İşte tam da o zamanlarda 
oksijenim sinemasal diyarlar oluyor 
o tamahkar an içinde
rüyalarda da devam eden
gerçek gibi gelen
yolculuğu başlıyor benin. 
Belki de ben hiç gelmedim bu dünyaya.
Belki de çıkıp giderim.
Zamanı geriye sarabilir miyim?
Peki, bunu istiyor muyum? 
Her şeyin gerçek olduğuna 
inandırmak üzereyken kendimi
vazgeçiyorum mürden.
Bir ilham perisine dönüşüyor edebi hayat.

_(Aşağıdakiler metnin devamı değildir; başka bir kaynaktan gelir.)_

-- ==== Sys2Proof/Config.lean ====
section
/-! DEFINITION. What one AE9624 fixes at manufacture, and the free values: constants without a body where the spec
names a standard's function, an unpublished bit position, a fused value or a value it leaves open. -/

namespace Sys2Proof.Config

/-- The ordering code: true for AE9624-2C, false for AE9624-1C (R1, ID_GRADE of Table MBX-11). -/
opaque grade2C : Bool

/-- The grade maximum of the fabric multiplier M: 72 on a 2C and 60 on a 1C (R501). -/
def mMax : Nat := if grade2C then 72 else 60

/-- The serial number of the factory identity record (R241, Table SEC-5). -/
opaque serial : W64

/-- ID_STEPPING (Table MBX-11). -/
opaque stepping : BitVec 4

/-- The version that SYS.VERSION returns for the ROM (Table MBX-17). -/
opaque romVersion : BitVec 32

/-- Byte k of the factory identity record where Table SEC-5 leaves it to the device: year, week, lots, wafers and dies. -/
opaque identityByte : Nat → Byte

/-- The device certificate in DER (R551). -/
opaque certificate : List Byte

/-- FREE VALUE. The n-th value that the spec leaves open: a random draw, an unpredictable read. -/
opaque freeValue : Nat → BitVec 512

/-- The decoded content of a frame with f mod 4 = kind (R203: the bit positions are fixed and not published). -/
opaque decodeFrame : Fin 4 → BitVec 1024 → FramePart

/-- Which bit of a block port's response the VM wire j entering the cluster at x carries (R155). -/
opaque vmReturnBit : Nat → Nat → Nat

/-- Which bit of a hard primitive's outputs the site cluster's crossbar input j is (R124, R378, R425, R463). -/
opaque faceBit : Nat → Nat

/-- SHA-384 over bytes (FIPS 180-4, named by R197, R198). -/
opaque sha384 : List Byte → BitVec 384

/-- ECDSA P-384 verification: key, digest, signature (R198, R441, R554). -/
opaque ecdsaVerify : List Byte → BitVec 384 → List Byte → Bool

/-- The Krasan firmware key held in ROM (Table MBX-1). -/
opaque firmwareKey : List Byte

/-- The unwrapping of SEC.KEY_SET's record for a slot with the device identity key: the image key, or none when the
tag fails to verify (R550). -/
opaque unwrapKey : Nat → List Byte → Option (BitVec 256)

/-- The attestation signature by the device identity key over a digest (R551). -/
opaque attest : BitVec 384 → List Byte

/-- The content of a MGMT message's flits (R294 gives its parts and no byte layout). -/
opaque decodeMgmt : List (BitVec 240) → MgmtMsg

/-- FREE VALUE. What a byte of host memory that the device has not written holds (Table NOC-3). -/
opaque hostByte : Nat → Byte

/-- The training record of a channel and set point as DRM.TRAIN_EXPORT returns it (R330 gives no layout). -/
opaque trainingRecord : Nat → Nat → Nat → List Byte

/-- The DIMM serial number that a training record names, and the generation of the results it holds (R330). -/
opaque recordSerial : List Byte → BitVec 32

/-- Whether a training record's CRC-32C verifies (R330). -/
opaque recordCrcOk : List Byte → Bool

/-- The unique device identifier of SMBus ARP, derived from the serial number (R462). -/
opaque smbusUdid : BitVec 128

/-- The state of a test pattern checker: bits compared and bit errors of a lane after the n-th reading (R300, R301). -/
opaque testCounters : Nat → BitVec 48 × BitVec 48

end Sys2Proof.Config
end

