/-- One region. -/
structure Region where
  /-- CTX_STATE, 3 bits (04 R118); reset OFF. -/
  st : RegSt := .off
  /-- The four slots (04 R112); reset as Slot. -/
  slots : Tab Slot := []
  /-- CTX_PRESENT_SLOT and CTX_PRESENT_VALID: the running, held or presenting slot (04 R118, R120); reset none. -/
  present : Option (Fin 4) := none
  /-- A slot has run since the region last left BLANK (04 R120); reset no. -/
  ran : Bool := false
  /-- CTX_BIST_BUSY, 1 bit (04 R118); reset 0. -/
  bistBusy : Bool := false
  /-- CTX_RETENTION, 1 bit (04 R118); reset 0. -/
  retention : Bool := false
  /-- CTX_CAUSE, 4 bits (04 R118); reset 0. -/
  cause : BitVec 4 := 0
  /-- CTX_UPSET_COUNT, 16 bits, saturating (04 R118); reset 0. -/
  upsets : BitVec 16 := 0
  /-- CTX_SLOT_RDY as it stood at the start of the last fc but one, SLOT_RDY, 4 bits (04 R125); reset 0. -/
  rdyPrev : BitVec 4 := 0
  /-- SW_ACK as presented, 2 bits (04 R125); reset DESIGN CHOICE 0 (log 1). -/
  swAck : BitVec 2 := 0
  /-- fc in which swAck is presented (04 R125); reset 0. -/
  swAckAt : Nat := 0
  /-- The pending switch (04 R128); reset none. -/
  pendSw : Option PendSw := none
  /-- fc at whose start the last switch took effect (04 R132); reset none. -/
  effectAt : Option Nat := none
  /-- fc of the last accepted or refused busy fabric request (04 R132); reset none. -/
  fabReqAt : Option Nat := none
  /-- fc in which UPSET is presented (04 R125); reset none. -/
  upsetAt : Option Nat := none
  /-- End of a region reset: the fc from which the region runs again, and whether the scrubber caused it (04 R116);
  reset none. -/
  resetEnd : Option (Nat × Bool) := none
  /-- Held by a TSV swap, to return to RUNNING by itself (04 R116); reset no. -/
  swapHeld : Bool := false
  /-- First RUNNING fc since the region last entered RUNNING (06 R219); reset 0. -/
  runFrom : Nat := 0
  deriving DecidableEq, Repr, Inhabited

/-- The commands that Barista arms for a window boundary (R131). -/
inductive ArmKind where
  | switch
  | start
  | hold
  | resume
  | stop
  | reset
  deriving DecidableEq, Repr, Inhabited

/-- An armed command of one region (R131, R134): its mailbox command, or none for a start by the boot load. -/
structure Armed where
  org : Option Origin
  kind : ArmKind
  region : Nat
  slot : Fin 4
  init : Bool
  b : W64
  deriving DecidableEq, Repr, Inhabited

/-- A place in the loader's staging queue (R137, R226): a staging, or a readback of a plane. -/
structure StageJob where
  /-- The command; none for a staging of a boot load. -/
  org : Option Origin
  region : Nat
  slot : Fin 4
  ctx : BitVec 4
  fast : Bool
  granted : Bool
  deriving DecidableEq, Repr, Inhabited

/-- A readback (R226): source 0 a stored context, 1 a configuration plane, 2 a register plane. -/
structure ReadJob where
  org : Origin
  region : Nat
  source : BitVec 2
  number : BitVec 4
  tile : BitVec 11
  frame : BitVec 10
  count : BitVec 11
  wsOffset : BitVec 27
  deriving DecidableEq, Repr, Inhabited

/-- Contexts. -/
structure Ctx where
  /-- The 32 regions by REGION_MASK bit (04 R115); reset as Region. -/
  regions : Tab Region := []
  /-- Window exponent p, 5 bits (04 R130); reset 12. -/
  p : BitVec 5 := 12
  /-- Armed mailbox commands (04 R131); reset none. -/
  armed : List Armed := []
  /-- Staging queue of 64 region stagings (04 R137); reset empty. -/
  queue : List StageJob := []
  /-- Readbacks queued, in order (06 R226); reset none. -/
  reads : List ReadJob := []
  deriving DecidableEq, Repr, Inhabited

/-! ## Configuration store, loader and scrubber (chapter 06) -/

/-- A stored context: one region's share of a whole-fabric context (R113, R194). -/
structure Stored where
  frames : Tab (BitVec 1024)
  desc : RegionDesc
  mapPresent : Bool
  maps : Tab (Option TileMap)
  chans : List ChanDesc
  buildId : BitVec 128
  encrypted : Bool
  /-- Frames marked damaged, as 1024 × tile + frame (R196, R233). -/
  damaged : List Nat
  /-- Tiles whose map is in fallback (R234). -/
  fallback : List Nat
  deriving DecidableEq, Repr, Inhabited

/-- A memory-layer initialisation image (R190, R193). -/
structure InitImage where
  entries : List BlockEntry
  apply : Bool
  bytes : Nat
  buildId : BitVec 128
  deriving DecidableEq, Repr, Inhabited

/-- A failed check: its status, LR_CHECK, and where (Table CFG-16). -/
structure LoadFail where
  status : Status
  check : Byte
  region : Byte
  tile : BitVec 16
  frame : BitVec 16
  deriving DecidableEq, Repr, Inhabited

Kalemin ucundan damlayan ejderha kanına da bak.
Mütehassıs dumanları içime çekiyorum,
Roma ruhunda sofralarda demleniyorum,
cildimi maskelerle iyileştiriyorum 
commedia dell'arte palyaçosu gibi.
Dorian Gray'in saf enerjisi bu
renginden tanıyorum. 
Faili meçhul turuncu. 
Kendine bir amaç bulmaya çalışan
amaçsızlık okyanusunda zevke dalan
geçmişsiz,
geçimsiz,
niyetsiz,
kimsesiz.
Siz, sizi, sızı...
Böyle hayalet sesler,
duyuluyor zaman boşluğundan.
Ah keşke bir çocuk olsam...
Hayat dev bir hag oluyor
ortasındaki delikten
cadılar görünen. 
Kederi boğuyor tentürü şimdinin.
İşte o zamanlarda
içimde bir kalp
-benimki olmayabilir de-
çok enteresan tınlıyor tavında:
Şa-ka-yık!
Şa-ka-yık!
Şa-ka-yık!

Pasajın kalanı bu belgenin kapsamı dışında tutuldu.